Distinguendo in base alla testa, si hanno fondamentalmente
tre tipi di bastone: i legni, i ferri ed il putt (anche se ultimamente
le industrie produttrici di bastoni hanno iniziato ad inventare
degli ibridi).
I
legni portano questo nome perché fino ai primi anni '80
erano fatti in legno, mentre al giorno d'oggi sono prodotti in leghe
metalliche (in particolar modo titanio, acciaio e tungsteno). I
legni si usano per i colpi più lunghi, hanno più o
meno la forma di un uovo tagliato per il lungo; il lato piatto è
detto "faccia", è solcato da scanalature parallele
ed ha un'inclinazione rispetto al terreno (il "loft")
tanto più perpendicolare tanto più il legno deve essere
potente.
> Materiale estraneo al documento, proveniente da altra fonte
/-- R176, R177, R178, R179, R180, R109, R111: what the Update Distributor makes of a delivered block, of the acknowledged offset and the image state
of a status record, whether it reports ON or OFF, of the acceptance of an offer, and of the return of an apply; and what the end of a transfer leaves,
with its notice: its orders are withdrawn, DISCARD-IMAGE follows for NO_ACK, IMAGE, NO_OFFER, HELD and CLEARED alone, and UPDATE_FAILED is reported
for NO_ACK, IMAGE, NO_OFFER and ROLLED_BACK alone. How the rows of the table meet in one record is the model's reading (assumption 25); that a record
in STANDBY wakes a bay that is APPLYING, and not while the grace stands, is its choice (assumption 59), and so is that it asks for the WAKE before its
other uses (assumption 73). The units that these deadlines are kept in are the model's choice (assumption 15). That REJECTED is a miss before any
BLOCK has been delivered is the model's choice (assumption 66). -/
def Obligations.TransfersFollowTheirRecords : Prop :=
  ∀ (s : State) (c : Fin 4) (b : BayId), channelOf s b = some c →
    let x := s.dist.channels[c]
    let h := s.dist.slots[x.slot].header
    let room : Prop := s.reg[b].state = .ready ∧ s.line.bays[b].queue.length < 6 ∧ s.line.bays[b].held = []
    let kept : List Order := s.line.bays[b].queue.filter (fun o => decide (o.body.kind ∉ [OrderKind.block, .applyOffer, .applyGo]))
    (∀ offset n : Nat,
      let y := (deliverBlock b offset n s).dist.channels[c]
      y.lastEnd = offset + n ∧ y.missSince = false ∧ y.acked = x.acked ∧
      y.delivered = (if x.acked < offset + n then x.delivered ++ [{ stop := offset + n, time := s.now }] else x.delivered) ∧
      y.ackDue = y.delivered.head?.map (fun d => d.time + 2000)) ∧
    (∀ ack : Nat,
      let t := takeAck c b ack s
      let y := t.dist.channels[c]
      (x.acked < ack → ack ≤ x.lastEnd → y.acked = ack ∧ y.misses = 0 ∧ y.delivered = x.delivered.filter (fun d => decide (ack < d.stop)) ∧
        y.ackDue = y.delivered.head?.map (fun d => d.time + 2000) ∧ y.progress = x.progress ∧ y.current = x.current) ∧
      (x.lastEnd < ack → x.acked < ack → t = s) ∧
      (ack = x.acked → t = s) ∧
      (ack < x.acked → x.misses < 2 → y.misses = x.misses + 1 ∧ y.acked = x.acked ∧ y.progress = x.progress ∧ y.current = some b ∧
        ∀ o ∈ t.line.bays[b].queue, ∀ offset data, o.body = .block offset data → ack ≤ offset) ∧
      (ack < x.acked → 2 ≤ x.misses → y.progress[b] = .failed .noAck)) ∧
    (∀ image : Nat,
      (image = 4 → x.missSince = false → x.progress[b] = .transferring → x.misses < 2 →
        let t := takeRejected c b image s
        t.dist.channels[c].misses = x.misses + 1 ∧ t.dist.channels[c].missSince = true ∧ t.dist.channels[c].current = some b) ∧
      (image ≠ 4 ∨ x.missSince = true → takeRejected c b image s = s) ∧
      (x.offerDue = none → useImage c b image s = s) ∧
      (x.offerDue ≠ none → image = 3 → room →
        let t := useImage c b image s
        t.dist.channels[c].offerDue = none ∧ t.line.bays[b].grace = some (s.now / 1000 + 90) ∧ ∃ o ∈ t.line.bays[b].queue, o.body = .applyGo) ∧
      (x.offerDue ≠ none → image = 4 → (useImage c b image s).dist.channels[c].progress[b] = .failed .image ∧
        (useImage c b image s).mon.bays[b].latches[EventKind.updateFailed.slot].set = true) ∧
      (x.offerDue ≠ none → image ≠ 3 → image ≠ 4 → useImage c b image s = s)) ∧
    (let t := offerIfComplete c b s
     (x.progress[b] = .transferring → x.discardTaken = true → x.masked = false → x.acked = h.length → t.dist.channels[c].progress[b] = .applying ∧
       t.dist.channels[c].ackDue = none ∧ (room → ∃ o ∈ t.line.bays[b].queue, o.body = .applyOffer h.crc h.revision)) ∧
     (x.progress[b] ≠ .transferring ∨ x.discardTaken = false ∨ x.masked = true ∨ x.acked ≠ h.length → t = s)) ∧
    (x.progress[b] = .applying → acceptOffer b s = s.setChannel c (fun y => { y with offerDue := some (s.now / 1000 + 30) })) ∧
    (∀ rep : Report, rep.power = .standby →
      let w := wakeCause b s
      (s.line.bays[b].grace = none → transferRecord b rep s = transferRecord b { rep with power := .on } w ∧ w.dist = s.dist ∧ Woken s w b) ∧
      (s.line.bays[b].grace ≠ none → transferRecord b rep s = transferRecord b { rep with power := .on } s)) ∧
    (∀ rep : Report, rep.power ≠ .standby →
      let u := takeRejected c b rep.image (takeAck c b rep.acknowledged (s.setChannel c (fun y => { y with window := rep.freeBlocks })))
      (x.progress[b] = .transferring → x.discardTaken = false → transferRecord b rep s = s) ∧
      (x.progress[b] = .transferring → x.discardTaken = true → transferRecord b rep s =
        if u.dist.channels[c].current = some b then placeBlocks c b (offerIfComplete c b u) else u) ∧
      (x.progress[b] = .applying → transferRecord b rep s = useImage c b rep.image s)) ∧
    (∀ i : Identity, x.progress[b] = .applying → s.line.bays[b].grace.isSome = true →
      let t := takeReturn b i s
      let p : Progress := if i.firmware = h.revision then .done else .failed .rolledBack
      t.line.bays[b].grace = none ∧ t.dist.channels[c].progress[b] = p ∧ t.reg[b].identity = s.reg[b].identity.map (fun z => { z with firmware := i.firmware }) ∧
      Tells s t .transfer ([.num (c.val + 1), bayTok b] ++ (if i.firmware = h.revision then [wd "DONE", wd "NONE"] else [wd "FAILED", wd "ROLLED_BACK"])) ∧
      (i.firmware ≠ h.revision → t.mon.bays[b].latches[EventKind.updateFailed.slot].set = true)) ∧
    (∀ (reason : FailReason) (judge : Bool),
      let t := endTransfer c b (.failed reason) judge .later s
      t.dist.channels[c].progress[b] = .failed reason ∧ t.dist.channels[c].current = none ∧ t.reg[b].activity = .nothing ∧
      t.line.bays[b].grace = none ∧ t.dist.channels[c].ackDue = none ∧ t.dist.channels[c].offerDue = none ∧
      (∀ o ∈ t.line.bays[b].queue, ∀ offset data, o.body ≠ .block offset data) ∧
      (reason ∈ [FailReason.noAck, .image, .noOffer, .held, .cleared] → s.reg[b].state = .ready → s.line.bays[b].held = [] → kept.length < 6 →
        t.line.bays[b].queue = kept ++ [{ id := s.line.bays[b].nextId, body := .discardImage, delivered := false }]) ∧
      (reason ∉ [FailReason.noAck, .image, .noOffer, .held, .cleared] → s.line.bays[b].held = [] → t.line.bays[b].queue = kept) ∧
      (reason ∈ [FailReason.noAck, .image, .noOffer, .rolledBack] → t.mon.bays[b].latches[EventKind.updateFailed.slot].set = true) ∧
      (reason ∉ [FailReason.noAck, .image, .noOffer, .rolledBack] →
        t.mon.bays[b].latches[EventKind.updateFailed.slot] = s.mon.bays[b].latches[EventKind.updateFailed.slot]) ∧
      Tells s t .transfer [.num (c.val + 1), bayTok b, wd "FAILED", wd reason.word]) ∧
    (∀ judge : Bool,
      let t := endTransfer c b .done judge .later s
      t.dist.channels[c].progress[b] = .done ∧ t.dist.channels[c].current = none ∧ t.reg[b].activity = .nothing ∧
      t.line.bays[b].grace = none ∧ t.dist.channels[c].ackDue = none ∧ t.dist.channels[c].offerDue = none ∧
      (s.line.bays[b].held = [] → t.line.bays[b].queue = kept) ∧
      t.mon.bays[b].latches[EventKind.updateFailed.slot] = s.mon.bays[b].latches[EventKind.updateFailed.slot] ∧
      Tells s t .transfer [.num (c.val + 1), bayTok b, wd "DONE", wd "NONE"])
I legni sono contraddistinti da un numero; più basso
è il numero più potente è il legno. Il legno
1 è comunemente detto "drive", ha un loft che va
mediamente dai 6° ai 12° e lo shaft particolarmente lungo.
Il drive si usa quasi esclusivamente dal tee, quando è necessario
ottenere la massima distanza a discapito della precisione. Il giocatore
medio tira il drive a 230 metri di distanza, mentre i professionisti
più potenti superano i 300 metri. Oltre al drive. sono diffusi
i legni 3, 4, 5 e 7, con loft e lunghezza dello shaft decrescenti.
Il prezzo per un legno nuovo va dai 100 euro per i modelli più
scadenti agli 850 euro per i modelli di punta.
Le principali case produttrici sono: Adams,
Callaway,
Cleveland,
Honma, Mizuno,
Orlimar, Ping,
Taylor Made,
Titleist,
Wilson
e Yonex.
Qui sotto tre dei legni di punta sul mercato: il drive Callaway
ERC II, il drive Titleist 975D, ed il legno da terra Taylor Made
Supersteel.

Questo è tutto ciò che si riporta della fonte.